/-- Each packet that passes its checks is taken. COPY waits for its engine, and completes with every destination byte the
source byte it had, all at one moment (the model's choice, log entry 47, DESIGN CHOICE), or with records for the pages
that are absent. WAITWORD of a full word is due with the word's low 48 bits and empties it where it takes; of an empty
one it parks in the Tarn. FILLWORD of an empty word, or by force, fills it with its value and is due; else it parks.
CAPTURE.START opens the window of its context and CAPTURE.STOP closes it. INVAL takes the blocks of its range out of
every instruction cache, and only those. FENCE waits. A packet whose slot word has a reserved bit set is rejected at
offset 0. After a packet is taken its queue's head goes up by 1, its slot is emptied, and v is cleared, in that order.
That no packet of the queue is taken between the three is read from R335 and R336 (log entry 36); that a reserved bit
of the slot word rejects the packet, where R12 and R332 differ, is the model's choice (log entry 57); which counter
sets CAPTURE.START loads is read from R310 (log entry 42), and this statement says nothing of them. (R225, R246, R268,
R310, R328, R330, R331, R332, R335) -/
def Obligations.Packets : Prop :=
  (∀ (q : Nat) (p : Packet) (x : Queue) (r : RingHead) (s : State), PacketNext q p 3 x r s →
    reaches s x Need.copyOut p.w10.toNat p.w20.toNat = true → reaches s x Need.copyIn p.w18.toNat p.w20.toNat = true →
    p.w20.toNat < 2 ^ 36 → ZeroFrom p 0x28 →
    ∃ t, exec (.copy q p) s = .next t ∧ t.cores = s.cores ∧ t.tasks = s.tasks ∧
      PacketTaken q p x r (.copy p.w10 p.w18 p.w20.toNat 0) nowhere s t) ∧
  (∀ (s : State) (op len : Nat) (o : HubOp) (x : Queue) (d sr : W64) (pd ps : Nat → Nat),
    s.hub.ops.find? (fun y => decide (y.id = op)) = some o → o.wait = .copy d sr len 0 →
    Table.get? s.hub.queues o.queue = some x → copyTrouble s (hubWho x) [⟨d, sr, len⟩] = [] →
    sr.toNat + len ≤ Config.mereAlias →
    (∀ k, k < len → physOf s x.ctx x.asid (d.toNat + k) Need.store = some (pd k) ∧ pd k < Config.mereBase ∧
      physOf s x.ctx x.asid (sr.toNat + k) Need.load = some (ps k) ∧ ps k < Config.reservedBase) →
    (∀ j k, j < len → k < len → pd j = pd k → j = k) → (∀ k, k < len → blockFixed s (pd k) = false) →
    ∃ t, exec (.hubCopyComplete op) s = .next t ∧ t.tick = s.tick ∧ t.cores = s.cores ∧ t.tasks = s.tasks ∧
      (∀ k, k < len → Memory.get t.mem (pd k) = Memory.get s.mem (ps k)) ∧
      (∀ a, (∀ k, k < len → pd k ≠ a) → Memory.get t.mem a = Memory.get s.mem a) ∧
      t.hub.ops = s.hub.ops.map (fun y => if y.id = op then { y with wait := .word 0 0 false } else y)) ∧
  (∀ (s : State) (op len : Nat) (o : HubOp) (x : Queue) (d sr : W64),
    s.hub.ops.find? (fun y => decide (y.id = op)) = some o → o.wait = .copy d sr len 0 →
    Table.get? s.hub.queues o.queue = some x → copyTrouble s (hubWho x) [⟨d, sr, len⟩] ≠ [] →
    ∃ t, exec (.hubCopyComplete op) s = .next t ∧ t.tick = s.tick ∧ t.cores = s.cores ∧ t.tasks = s.tasks ∧
      SameButRing s t ∧ t.hub.ops = s.hub.ops.map (fun y => if y.id = op then
        { y with wait := .copy d sr len (copyTrouble s (hubWho x) [⟨d, sr, len⟩]).length } else y) ∧
      ∀ va ∈ copyTrouble s (hubWho x) [⟨d, sr, len⟩], ∃ rec ∈ t.hub.ring ++ t.hub.recWait,
        rec.va = va ∧ rec.kind = 7 ∧ rec.core = 0x1FF) ∧
  (∀ (q pa : Nat) (p : Packet) (x : Queue) (r : RingHead) (s : State), PacketNext q p 4 x r s →
    wordGood s x Need.take p.w10 = true → p.w18.toNat ≤ 1 → ZeroFrom p 0x20 → s.tarn = [] →
    translate s x.ctx x.asid Need.take p.w10.toNat = .phys pa → pa % 8 = 0 → pa + 8 ≤ Config.mereBase →
    Apart pa (r.block + 0x28) →
    ∃ t, exec (.waitword q p) s = .next t ∧ t.cores = s.cores ∧ t.tasks = s.tasks ∧
      (isFull s pa = true → PacketTaken q p x r (.word 0 (wordAt s.mem pa 8 % 2 ^ 48) false) nowhere s t ∧ t.tarn = [] ∧
        isFull t pa = decide (p.w18 = 0)) ∧
      (isFull s pa = false → PacketTaken q p x r (.waitword p.w10 (p.w18.getLsbD 0) 0) nowhere s t ∧
        isFull t pa = false ∧ t.tarn = [⟨pa, .hub s.hub.nextOp⟩])) ∧
  (∀ (q pa : Nat) (p : Packet) (x : Queue) (r : RingHead) (s : State), PacketNext q p 5 x r s →
    wordGood s x Need.fill p.w10 = true → p.w20.toNat ≤ 1 → ZeroFrom p 0x28 → s.tarn = [] →
    translate s x.ctx x.asid Need.fill p.w10.toNat = .phys pa → pa % 8 = 0 → pa + 8 ≤ Config.mereBase →
    Apart pa (r.block + 0x28) → Open s pa 8 →
    ∃ t, exec (.fillword q p) s = .next t ∧ t.cores = s.cores ∧ t.tasks = s.tasks ∧
      (isFull s pa = false ∨ p.w20 = 1 → PacketTaken q p x r (.word 0 0 false) (fun a => Within a pa 8) s t ∧
        wordAt t.mem pa 8 = p.w18.toNat ∧ isFull t pa = true ∧ t.tarn = []) ∧
      (isFull s pa = true → p.w20 = 0 → PacketTaken q p x r (.fillword p.w10 p.w18 false 0) nowhere s t ∧
        t.tarn = [⟨pa, .hub s.hub.nextOp⟩])) ∧
  (∀ (q : Nat) (p : Packet) (x : Queue) (r : RingHead) (c : Ctx) (s : State), PacketNext q p 6 x r s →
    reaches s x Need.load p.w10.toNat (512 * 384) = true → reaches s x Need.store p.w10.toNat (512 * 384) = true →
    ZeroFrom p 0x18 → Table.get? s.hub.ctxs x.ctx = some c →
    ∃ t, exec (.captureStart q p) s = .next t ∧ t.tasks = s.tasks ∧ PacketTaken q p x r (.word 0 0 false) nowhere s t ∧
      Table.get? t.hub.ctxs x.ctx = some { c with capture := some p.w10.toNat }) ∧
  (∀ (q : Nat) (p : Packet) (x : Queue) (r : RingHead) (c : Ctx) (s : State), PacketNext q p 7 x r s → ZeroFrom p 0x10 →
    Table.get? s.hub.ctxs x.ctx = some c →
    ∃ t, exec (.captureStop q p) s = .next t ∧ t.tasks = s.tasks ∧
      t.hub.ops = s.hub.ops ++ [⟨s.hub.nextOp, q, x.taken, 7, p.cw, .word 0 0 false⟩] ∧
      Table.get? t.hub.ctxs x.ctx = some { c with capture := none } ∧ ∀ k, Table.get? (t.core k).sets x.ctx = none) ∧
  (∀ (q : Nat) (p : Packet) (x : Queue) (r : RingHead) (s : State), PacketNext q p 9 x r s →
    mappedBytes s x.asid p.w10.toNat p.w18.toNat = p.w18.toNat → ZeroFrom p 0x20 →
    ∃ t, exec (.inval q p) s = .next t ∧ t.tasks = s.tasks ∧ PacketTaken q p x r (.word 0 0 false) nowhere s t ∧
      (∀ c n, t.group? c n = s.group? c n) ∧
      ∀ c l, l ∈ (t.core c).ilines ↔ l ∈ (s.core c).ilines ∧ ¬(l.asid = x.asid ∧ p.w18 ≠ 0 ∧
        l.block * 256 < p.w10.toNat + p.w18.toNat ∧ p.w10.toNat < l.block * 256 + 256)) ∧
  (∀ (q : Nat) (p : Packet) (x : Queue) (r : RingHead) (s : State), PacketNext q p 11 x r s → ZeroFrom p 0x10 →
    ∃ t, exec (.fencePacket q p) s = .next t ∧ t.cores = s.cores ∧ t.tasks = s.tasks ∧
      PacketTaken q p x r .fence nowhere s t) ∧
  (∀ (q : Nat) (p : Packet) (x : Queue) (r : RingHead) (i : Instr) (s : State), decodePacket false q p = some i →
    nextPacket s q = some (x, r, p) → p.slotWord.toNat % 2 ^ 63 / 256 ≠ 0 → s.hub.isDying x.asid = false →
    r.block + 64 ≤ Config.mereBase →
    ∃ t, exec i s = .next t ∧ t.cores = s.cores ∧ t.tasks = s.tasks ∧
      t.hub.ops = s.hub.ops ++ [⟨s.hub.nextOp, q, x.taken, p.kind, if cwGood s x p.cw then p.cw else 0, .word 7 0 false⟩]) ∧
  (∀ (s : State) (q b head : Nat) (x : Queue) (slotOf : Nat → Option Nat), Table.get? s.hub.queues q = some x →
    x.retire ≠ 0 → ringPlace s x = some (b, slotOf) → b + 64 ≤ Config.mereBase → head = wordAt s.mem (b + 0x18) 8 →
    nextPacket s q = none ∧
    ∃ t, perform (.retire (some q)) s = .next t ∧ t.tick = s.tick ∧
      (x.retire ≠ 2 ∨ s.tarn = [] → t.cores = s.cores ∧ t.tasks = s.tasks ∧ t.hub.ops = s.hub.ops) ∧
      Table.get? t.hub.queues q = some { x with retire := if x.retire < 3 then x.retire + 1 else 0 } ∧
      (x.retire = 1 → wordAt t.mem (b + 0x18) 8 = (head + 1) % 2 ^ 64 ∧ SameOutside s t (b + 0x18) 8) ∧
      (x.retire = 2 → ∀ slot, slotOf ((head + 2 ^ 64 - 1) % 2 ^ 64) = some slot → slot + 64 ≤ Config.mereBase →
        Open s slot 8 →
        (Config.hostBase ≤ slot → wordAt t.mem slot 8 = wordAt s.mem slot 8 % 2 ^ 63 ∧ SameOutside s t slot 8) ∧
        (slot < Config.hostBase → s.tarn = [] → isFull t slot = false ∧ t.mem = s.mem)) ∧
      (3 ≤ x.retire → wordAt t.mem (b + 0x28) 8 = wordAt s.mem (b + 0x28) 8 / 2 * 2 ∧ SameOutside s t (b + 0x28) 8))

* * * * *

What to work on
Each line holding the word "Config" must be copied from the data.

Answer to the exercise
    sr.toNat + len ≤ Config.mereAlias →
    (∀ k, k < len → physOf s x.ctx x.asid (d.toNat + k) Need.store = some (pd k) ∧ pd k < Config.mereBase ∧
      physOf s x.ctx x.asid (sr.toNat + k) Need.load = some (ps k) ∧ ps k < Config.reservedBase) →
    translate s x.ctx x.asid Need.take p.w10.toNat = .phys pa → pa % 8 = 0 → pa + 8 ≤ Config.mereBase →
    translate s x.ctx x.asid Need.fill p.w10.toNat = .phys pa → pa % 8 = 0 → pa + 8 ≤ Config.mereBase →
    r.block + 64 ≤ Config.mereBase →
    x.retire ≠ 0 → ringPlace s x = some (b, slotOf) → b + 64 ≤ Config.mereBase → head = wordAt s.mem (b + 0x18) 8 →
      (x.retire = 2 → ∀ slot, slotOf ((head + 2 ^ 64 - 1) % 2 ^ 64) = some slot → slot + 64 ≤ Config.mereBase →
        (Config.hostBase ≤ slot → wordAt t.mem slot 8 = wordAt s.mem slot 8 % 2 ^ 63 ∧ SameOutside s t slot 8) ∧
        (slot < Config.hostBase → s.tarn = [] → isFull t slot = false ∧ t.mem = s.mem)) ∧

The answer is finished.